Senior Engineer - GPU Performance Optimization
Advanced Micro Devices View all jobs
- Toronto, ON Waterloo, ON
- Permanent
- Full-time
You are a performance‑driven engineer who thrives during new hardware bring‑up and ambiguous early‑silicon phases. You are comfortable working across abstraction layers—from kernel code and library APIs to framework‑visible performance—and you enjoy translating architectural characteristics into concrete software optimizations.You collaborate effectively across teams, communicate performance trade‑offs clearly, and are trusted to take ownership of critical performance paths during time‑sensitive product ramps. You grow influence through technical execution, deep expertise, and mentoring.KEY RESPONSIBILITIES:
- Performance Engineering for New Products: Lead performance optimization efforts for hipDNN, MIOpen, and CK on new AMD GPU architectures. Drive early performance characterization, gap analysis, and optimization plans during pre‑silicon and post‑silicon bring‑up.

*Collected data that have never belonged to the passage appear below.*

/-- Notes one member's change (R404) and its bolts (R393, R396). -/
def memberChange (old new : Roster) (s : State) (x : Nat) : State :=
  let a := (rMember old x).state
  let b := (rMember new x).state
  let s1 := if a = b then s
    else match b with
      | .lost => note 0x5182 pgPty x (ptyMod (fun p => { p with lostBolt := tset 0 x (boltN s) p.lostBolt }) s)
      | .away => note 0x5184 pgPty x (ptyMod (fun p => { p with awayBolt := tset 0 x (boltN s) p.awayBolt }) s)
      | .active => if a = .away then note 0x5185 pgPty x s else s
      | _ => s
  let was := watches s1 old x
  let is := watches s1 new x
  if is && !was then ptyMod (fun p => { p with lastHb := tset 0 x (boltN s) p.lastHb }) s1
  else if was && !is then
    ptyMod (fun p => { p with silent := tset false x false p.silent, suspectSent := tset 0 x 0 p.suspectSent }) s1
  else s1

/-- What the part's own entry means for it (R397, R400, R401). -/
def ownChange (s : State) : State :=
  let p := s.party
  match (rMember p.roster p.index).state with
  | .active =>
    if p.state = .joining then
      s |> ptyMod (fun p => { p with state := .active, hbDue := true }) |> note 0x5186 pgPty p.index |> joinEnd 0
    else ptyMod (fun p => { p with state := .active }) s
  | .away => if p.state = .joining then s else ptyMod (fun p => { p with state := .away }) s
  | .leaving =>
    let s1 := ptyMod (fun p => { p with state := .leaving }) s
    if p.leaveForce then s1 else leaveEnd 0 s1
  | .lost =>
    let s1 := ptyMod (fun p => { p with state := .lost, out := p.out.filter (·.type = 0x13), held := [] }) s
    let s2 := if p.state = .lost then s1 else note 0x5183 pgPty p.index s1
    if p.leaveForce then ptyClear (leaveEnd 0 s2) else s2
  | .free => if p.state = .joining || p.state = .none then s else note 0x5187 pgPty p.index (ptyClear (leaveEnd 0 s))

/-- The part takes a new roster: durable before anything else follows (R394, R398), then events, watchers and its own
state; what was suspected of a member that is LOST or FREE now is settled. The Mender looks at the members that changed at the
next pick boundary (R423). -/
def applyRoster (new : Roster) (s : State) : State :=
  let old := s.party.roster
  let xs := (tkeys old.members ++ tkeys new.members).eraseDups
  let changed := xs.filter fun x => (rMember old x).state ≠ (rMember new x).state
  let gone := changed.filter fun x => [MState.lost, .free].contains (rMember new x).state
  let s1 := ptyRecord (ptyMod (fun p => { p with roster := new, undeclared := [], superseded := false,
                                                 suspicions := p.suspicions.filter fun q => !(gone.contains q.about) }) s)
  let s2 := xs.foldl (memberChange old new) s1
  ownChange { s2 with mender := { s2.mender with changed := (s2.mender.changed ++ changed).eraseDups } }

/-- A roster with epoch `e` and issuer `i` supersedes the part's own (R395). -/
def supersedes (e i : Nat) (s : State) : Bool :=
  let r := s.party.roster
  r.epoch.toNat < e || (r.epoch.toNat = e && i < r.issuer)

/-- Asks a member for its roster (R392, R395). -/
def syncReq (x : Nat) (s : State) : State := ptySend x 0x13 (natLe 4 s.party.roster.epoch.toNat) s

/-- Hints a member at the part's epoch (R387, R392). -/
def syncHint (x : Nat) (s : State) : State :=
  ptySend x 0x1C (natLe 4 s.party.roster.epoch.toNat ++ natLe 2 s.party.roster.issuer) s

/-- Sends the whole roster in 64 parts (R387, R395). -/
def sendRoster (x hpa : Nat) (s : State) : State :=
  let r := s.party.roster
  (List.range 64).foldl (fun s i =>
    ptySendAt x hpa 0x14 (rosterHeader r ++ natLe 2 (16 * i) ++ zeros 2 ++ entryBytes r (16 * i) 16) s) s

/-! ### Arrived items and their checks (R385, R388, R392) -/

/-- BODY_LEN of a message type, and its reserved body bytes as offset and length (R387, R421, R422). None: undefined. -/
def msgForm (type : Nat) (b : Bytes) : Option (Nat × List (Nat × Nat)) :=
  match type with
  | 0x02 => some (10, [])
  | 0x03 => some (16, [(3, 1)])
  | 0x10 => some (16, [(3, 1)])
  | 0x11 => some (1, [])
  | 0x12 => let n := leAt b 8 1
            if 1 ≤ n && n ≤ 16 then some (16 + 12 * n, [(9, 7)] ++ (List.range n).map fun i => (16 + 12 * i + 10, 2)) else none
  | 0x13 => some (4, [])
  | 0x14 => some (164, [(0x22, 2)])
  | 0x15 => some (8, [(3, 1)])
  | 0x16 => some (2, [])
  | 0x17 => some (1, [])
  | 0x18 => some (0, [])
  | 0x19 => some (1, [])
  | 0x1A => some (0, [])
  | 0x1B => some (4, [])
  | 0x1C => some (6, [])
  | 0x40 => some (42, [])
  | 0x41 => some (24, [(9, 7)])
  | 0x42 => let n := leAt b 8 1
            if 1 ≤ n && n ≤ 16 then some (10 + 2 * n, [(9, 1)]) else none
  | 0x43 => some (16, [])
  | 0x44 => some (24, [(11, 5)])
  | 0x45 => some (8, [])
  | 0x46 => some (8, [])
  | 0x47 => some (48, [(10, 6)])
  | 0x48 => some (96, [])
  | 0x49 => some (8, [])
  | 0x4A => some (104, [])
  | 0x4B => some (8, [])
  | 0x4C => some (96, [])
  | _ => none

/-- The body of a defined message is well-formed. -/
def bodyOk (type : Nat) (b : Bytes) : Bool :=
  match msgForm type b with
  | none => false
  | some (n, z) => b.length = n && z.all fun r => leAt b r.1 r.2 = 0

/-- Raises an event of R388 at most once per bolt. -/
def ptyEvent (code x : Nat) (s : State) : State :=
  let b := some (boltN s)
  let p := s.party
  let seen := if code = 0x5104 then p.evMal else if code = 0x5103 then p.evStale else p.evTag
  if seen = b then s
  else
    let set (p : Party) : Party :=
      if code = 0x5104 then { p with evMal := b } else if code = 0x5103 then { p with evStale := b } else { p with evTag := b }
    note code pgPty x (ptyMod set s)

- Kernel & Library Optimization: Implement and optimize performance‑critical kernels and operators used by hipDNN and MIOpen, leveraging other libraries where appropriate. Improve kernel selection, fusion strategies, and heuristics to maximize efficiency across diverse workloads.
- Cross‑ASIC Software Engineering: Adapt library implementations and tuning strategies across multiple ASICs, balancing portability with architecture‑specific optimization. Identify when shared abstractions are sufficient versus when targeted specialization is required.
- hipDNN Enablement & Transition: Contribute to hipDNN’s role as the primary execution and fusion layer, including plugin integration and performance validation. Support the transition of functionality from MIOpen into hipDNN while maintaining performance and compatibility.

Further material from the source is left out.